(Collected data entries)

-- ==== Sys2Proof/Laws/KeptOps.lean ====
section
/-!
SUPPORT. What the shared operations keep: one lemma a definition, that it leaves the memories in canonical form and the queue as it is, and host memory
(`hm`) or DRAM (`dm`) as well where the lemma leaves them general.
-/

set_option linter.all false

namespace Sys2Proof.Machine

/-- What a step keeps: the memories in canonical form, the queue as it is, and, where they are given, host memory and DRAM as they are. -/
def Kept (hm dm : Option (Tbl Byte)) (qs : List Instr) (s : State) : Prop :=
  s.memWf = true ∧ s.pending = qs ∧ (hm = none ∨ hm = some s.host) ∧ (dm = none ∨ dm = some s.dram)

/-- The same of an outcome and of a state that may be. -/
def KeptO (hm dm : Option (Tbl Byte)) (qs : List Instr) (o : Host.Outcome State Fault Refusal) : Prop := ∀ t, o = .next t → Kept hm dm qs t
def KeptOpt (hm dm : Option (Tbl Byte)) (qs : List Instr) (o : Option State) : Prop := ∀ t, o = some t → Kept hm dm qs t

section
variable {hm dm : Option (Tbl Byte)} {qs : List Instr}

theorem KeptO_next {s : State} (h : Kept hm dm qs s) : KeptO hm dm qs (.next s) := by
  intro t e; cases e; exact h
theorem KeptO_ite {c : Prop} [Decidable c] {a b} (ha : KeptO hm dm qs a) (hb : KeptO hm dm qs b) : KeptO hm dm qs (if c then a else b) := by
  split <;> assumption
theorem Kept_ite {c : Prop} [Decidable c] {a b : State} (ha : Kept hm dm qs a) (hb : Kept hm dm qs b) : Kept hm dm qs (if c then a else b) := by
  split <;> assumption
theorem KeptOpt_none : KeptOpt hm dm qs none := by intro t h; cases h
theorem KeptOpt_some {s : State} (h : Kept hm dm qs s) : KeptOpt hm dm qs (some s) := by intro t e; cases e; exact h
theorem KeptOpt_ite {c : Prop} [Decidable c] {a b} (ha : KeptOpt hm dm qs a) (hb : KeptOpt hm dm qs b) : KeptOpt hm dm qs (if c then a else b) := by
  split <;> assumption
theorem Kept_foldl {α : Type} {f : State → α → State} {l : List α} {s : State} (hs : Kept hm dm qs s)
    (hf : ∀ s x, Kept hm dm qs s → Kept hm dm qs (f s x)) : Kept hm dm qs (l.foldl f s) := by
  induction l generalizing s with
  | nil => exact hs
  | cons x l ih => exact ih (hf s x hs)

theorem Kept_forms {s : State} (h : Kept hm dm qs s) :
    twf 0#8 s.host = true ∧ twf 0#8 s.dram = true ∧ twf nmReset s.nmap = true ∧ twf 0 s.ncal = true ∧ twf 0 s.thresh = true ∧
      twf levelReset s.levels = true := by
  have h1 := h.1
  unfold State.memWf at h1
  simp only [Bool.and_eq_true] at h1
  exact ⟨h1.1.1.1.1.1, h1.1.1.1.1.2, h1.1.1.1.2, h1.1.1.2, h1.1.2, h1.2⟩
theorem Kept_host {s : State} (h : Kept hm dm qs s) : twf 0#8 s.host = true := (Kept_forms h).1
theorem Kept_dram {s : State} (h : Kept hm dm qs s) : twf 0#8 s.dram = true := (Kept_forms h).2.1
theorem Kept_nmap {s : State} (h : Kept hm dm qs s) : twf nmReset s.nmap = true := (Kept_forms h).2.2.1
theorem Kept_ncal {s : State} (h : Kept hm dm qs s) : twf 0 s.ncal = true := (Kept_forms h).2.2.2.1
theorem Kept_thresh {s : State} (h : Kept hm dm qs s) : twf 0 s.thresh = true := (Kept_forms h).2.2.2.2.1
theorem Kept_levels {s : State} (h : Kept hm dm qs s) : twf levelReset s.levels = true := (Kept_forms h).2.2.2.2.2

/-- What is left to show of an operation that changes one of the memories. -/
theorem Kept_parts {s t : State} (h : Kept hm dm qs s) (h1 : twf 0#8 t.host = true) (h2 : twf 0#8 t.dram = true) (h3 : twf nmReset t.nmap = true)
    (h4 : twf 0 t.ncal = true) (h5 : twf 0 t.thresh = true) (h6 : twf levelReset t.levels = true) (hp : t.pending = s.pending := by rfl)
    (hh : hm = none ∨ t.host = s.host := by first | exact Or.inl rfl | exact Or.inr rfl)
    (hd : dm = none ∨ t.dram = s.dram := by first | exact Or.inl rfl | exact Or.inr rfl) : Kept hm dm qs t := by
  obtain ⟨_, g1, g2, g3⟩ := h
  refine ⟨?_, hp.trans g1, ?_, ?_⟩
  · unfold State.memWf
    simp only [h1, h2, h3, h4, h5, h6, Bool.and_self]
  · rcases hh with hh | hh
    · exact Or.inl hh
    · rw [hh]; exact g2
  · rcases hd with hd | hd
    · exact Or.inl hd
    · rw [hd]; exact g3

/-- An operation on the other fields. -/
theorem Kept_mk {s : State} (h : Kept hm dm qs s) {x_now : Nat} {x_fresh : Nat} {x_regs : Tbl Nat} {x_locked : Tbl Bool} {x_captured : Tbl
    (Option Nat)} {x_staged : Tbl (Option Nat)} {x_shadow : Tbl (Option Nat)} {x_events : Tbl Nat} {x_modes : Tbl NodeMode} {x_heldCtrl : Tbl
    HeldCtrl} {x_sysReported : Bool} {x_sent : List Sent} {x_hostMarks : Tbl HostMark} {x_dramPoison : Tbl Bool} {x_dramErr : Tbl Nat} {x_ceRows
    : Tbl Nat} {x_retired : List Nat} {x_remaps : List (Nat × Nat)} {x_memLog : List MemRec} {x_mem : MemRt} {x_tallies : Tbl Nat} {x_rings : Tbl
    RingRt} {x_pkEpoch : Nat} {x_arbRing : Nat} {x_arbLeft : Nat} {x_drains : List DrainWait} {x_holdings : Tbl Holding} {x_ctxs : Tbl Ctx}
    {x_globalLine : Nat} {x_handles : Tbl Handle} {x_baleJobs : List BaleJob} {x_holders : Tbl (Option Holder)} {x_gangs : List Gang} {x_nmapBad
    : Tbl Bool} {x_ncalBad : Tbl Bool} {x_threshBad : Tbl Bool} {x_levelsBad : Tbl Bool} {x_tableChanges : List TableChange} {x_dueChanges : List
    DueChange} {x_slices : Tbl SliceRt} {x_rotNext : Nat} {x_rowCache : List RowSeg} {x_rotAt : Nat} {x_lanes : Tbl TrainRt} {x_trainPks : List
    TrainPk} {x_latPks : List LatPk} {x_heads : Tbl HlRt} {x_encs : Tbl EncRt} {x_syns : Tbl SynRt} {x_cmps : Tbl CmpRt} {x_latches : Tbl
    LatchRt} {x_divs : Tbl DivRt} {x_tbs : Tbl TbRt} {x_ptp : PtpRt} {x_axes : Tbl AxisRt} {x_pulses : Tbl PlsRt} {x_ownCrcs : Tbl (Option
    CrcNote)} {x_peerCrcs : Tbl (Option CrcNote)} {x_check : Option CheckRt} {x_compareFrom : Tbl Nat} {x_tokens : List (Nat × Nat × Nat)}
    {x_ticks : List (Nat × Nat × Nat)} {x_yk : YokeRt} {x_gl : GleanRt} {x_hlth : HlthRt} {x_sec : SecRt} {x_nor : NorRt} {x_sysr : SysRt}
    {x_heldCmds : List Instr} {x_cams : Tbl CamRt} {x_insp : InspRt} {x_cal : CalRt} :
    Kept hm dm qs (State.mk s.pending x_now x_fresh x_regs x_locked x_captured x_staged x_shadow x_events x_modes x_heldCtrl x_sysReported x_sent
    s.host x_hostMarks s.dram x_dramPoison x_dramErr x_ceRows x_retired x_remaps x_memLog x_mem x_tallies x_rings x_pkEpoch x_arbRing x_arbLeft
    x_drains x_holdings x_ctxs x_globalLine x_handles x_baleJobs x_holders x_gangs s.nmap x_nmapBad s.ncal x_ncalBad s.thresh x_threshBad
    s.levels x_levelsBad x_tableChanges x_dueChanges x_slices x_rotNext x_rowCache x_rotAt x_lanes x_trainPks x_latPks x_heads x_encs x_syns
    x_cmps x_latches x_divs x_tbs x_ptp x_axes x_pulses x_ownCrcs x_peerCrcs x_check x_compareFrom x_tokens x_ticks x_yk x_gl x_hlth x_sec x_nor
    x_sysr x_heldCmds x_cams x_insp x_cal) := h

--

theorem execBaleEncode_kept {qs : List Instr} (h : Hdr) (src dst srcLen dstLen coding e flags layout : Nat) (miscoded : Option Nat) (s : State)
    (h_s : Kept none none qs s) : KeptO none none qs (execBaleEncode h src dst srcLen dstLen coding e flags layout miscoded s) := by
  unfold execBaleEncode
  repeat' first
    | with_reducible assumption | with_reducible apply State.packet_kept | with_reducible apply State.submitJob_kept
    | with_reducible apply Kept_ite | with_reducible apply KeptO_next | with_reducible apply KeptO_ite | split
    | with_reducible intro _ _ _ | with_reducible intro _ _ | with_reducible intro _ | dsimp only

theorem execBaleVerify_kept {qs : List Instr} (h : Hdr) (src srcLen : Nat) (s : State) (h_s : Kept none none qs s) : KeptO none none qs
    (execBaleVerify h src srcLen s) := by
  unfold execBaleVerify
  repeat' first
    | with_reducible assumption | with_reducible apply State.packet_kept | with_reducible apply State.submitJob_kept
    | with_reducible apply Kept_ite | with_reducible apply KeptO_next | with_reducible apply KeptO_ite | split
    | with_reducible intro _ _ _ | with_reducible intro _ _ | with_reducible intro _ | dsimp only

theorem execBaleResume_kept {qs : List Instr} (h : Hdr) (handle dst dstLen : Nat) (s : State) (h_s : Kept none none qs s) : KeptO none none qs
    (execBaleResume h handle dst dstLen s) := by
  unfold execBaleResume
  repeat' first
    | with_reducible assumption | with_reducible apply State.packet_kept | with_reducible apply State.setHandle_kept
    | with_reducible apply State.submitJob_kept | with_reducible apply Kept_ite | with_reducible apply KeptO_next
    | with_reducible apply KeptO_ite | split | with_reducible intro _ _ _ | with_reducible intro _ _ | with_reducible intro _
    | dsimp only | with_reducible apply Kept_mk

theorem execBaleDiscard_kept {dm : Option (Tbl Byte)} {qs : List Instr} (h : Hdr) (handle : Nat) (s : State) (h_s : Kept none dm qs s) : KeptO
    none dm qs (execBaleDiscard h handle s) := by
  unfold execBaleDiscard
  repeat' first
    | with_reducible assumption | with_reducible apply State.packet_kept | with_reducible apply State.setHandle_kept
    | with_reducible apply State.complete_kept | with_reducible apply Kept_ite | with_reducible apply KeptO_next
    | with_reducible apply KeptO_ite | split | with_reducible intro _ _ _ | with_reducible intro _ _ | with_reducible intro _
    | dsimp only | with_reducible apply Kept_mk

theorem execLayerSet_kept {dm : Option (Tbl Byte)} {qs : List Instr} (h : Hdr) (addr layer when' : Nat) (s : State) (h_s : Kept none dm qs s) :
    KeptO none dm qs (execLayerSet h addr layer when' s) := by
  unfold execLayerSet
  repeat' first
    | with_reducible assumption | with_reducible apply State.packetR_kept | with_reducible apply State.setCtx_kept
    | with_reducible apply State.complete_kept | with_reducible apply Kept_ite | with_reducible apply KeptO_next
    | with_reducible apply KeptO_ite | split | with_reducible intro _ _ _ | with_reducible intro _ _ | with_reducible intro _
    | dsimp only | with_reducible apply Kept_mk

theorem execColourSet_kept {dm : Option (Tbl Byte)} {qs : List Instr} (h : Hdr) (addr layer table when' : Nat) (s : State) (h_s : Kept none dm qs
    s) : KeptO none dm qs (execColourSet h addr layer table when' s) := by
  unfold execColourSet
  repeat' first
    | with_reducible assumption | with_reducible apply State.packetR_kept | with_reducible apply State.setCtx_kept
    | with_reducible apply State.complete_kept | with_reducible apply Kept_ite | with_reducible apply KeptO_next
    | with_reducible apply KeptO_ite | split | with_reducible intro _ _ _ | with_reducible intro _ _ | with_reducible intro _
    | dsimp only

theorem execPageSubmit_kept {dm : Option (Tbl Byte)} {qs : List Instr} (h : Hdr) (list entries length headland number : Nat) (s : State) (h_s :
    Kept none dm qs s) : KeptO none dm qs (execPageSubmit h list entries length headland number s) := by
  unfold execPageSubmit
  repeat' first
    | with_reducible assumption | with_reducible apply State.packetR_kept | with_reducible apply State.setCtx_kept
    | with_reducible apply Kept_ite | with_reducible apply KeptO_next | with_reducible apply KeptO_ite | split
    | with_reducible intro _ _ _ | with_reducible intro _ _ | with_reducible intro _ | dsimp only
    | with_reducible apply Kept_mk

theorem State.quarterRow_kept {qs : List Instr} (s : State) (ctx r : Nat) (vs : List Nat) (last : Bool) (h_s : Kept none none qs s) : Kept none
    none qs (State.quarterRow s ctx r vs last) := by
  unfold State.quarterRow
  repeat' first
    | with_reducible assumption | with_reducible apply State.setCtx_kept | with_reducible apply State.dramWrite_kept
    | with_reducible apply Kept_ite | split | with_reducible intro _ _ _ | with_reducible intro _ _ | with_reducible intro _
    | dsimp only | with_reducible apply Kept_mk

→ **PROBLEM TO SOLVE**:
Set down exactly the lines of the data above, beginning with the line that has "-- ==== Sys2Proof/Laws/KeptOps.lean" and ending with the line that has "that may be. -/", and no others.

→ **SOLUTION TO THE EXERCISE**:
-- ==== Sys2Proof/Laws/KeptOps.lean ====
section
/-!
SUPPORT. What the shared operations keep: one lemma a definition, that it leaves the memories in canonical form and the queue as it is, and host memory
(`hm`) or DRAM (`dm`) as well where the lemma leaves them general.
-/

set_option linter.all false

namespace Sys2Proof.Machine

/-- What a step keeps: the memories in canonical form, the queue as it is, and, where they are given, host memory and DRAM as they are. -/
def Kept (hm dm : Option (Tbl Byte)) (qs : List Instr) (s : State) : Prop :=
  s.memWf = true ∧ s.pending = qs ∧ (hm = none ∨ hm = some s.host) ∧ (dm = none ∨ dm = some s.dram)

/-- The same of an outcome and of a state that may be. -/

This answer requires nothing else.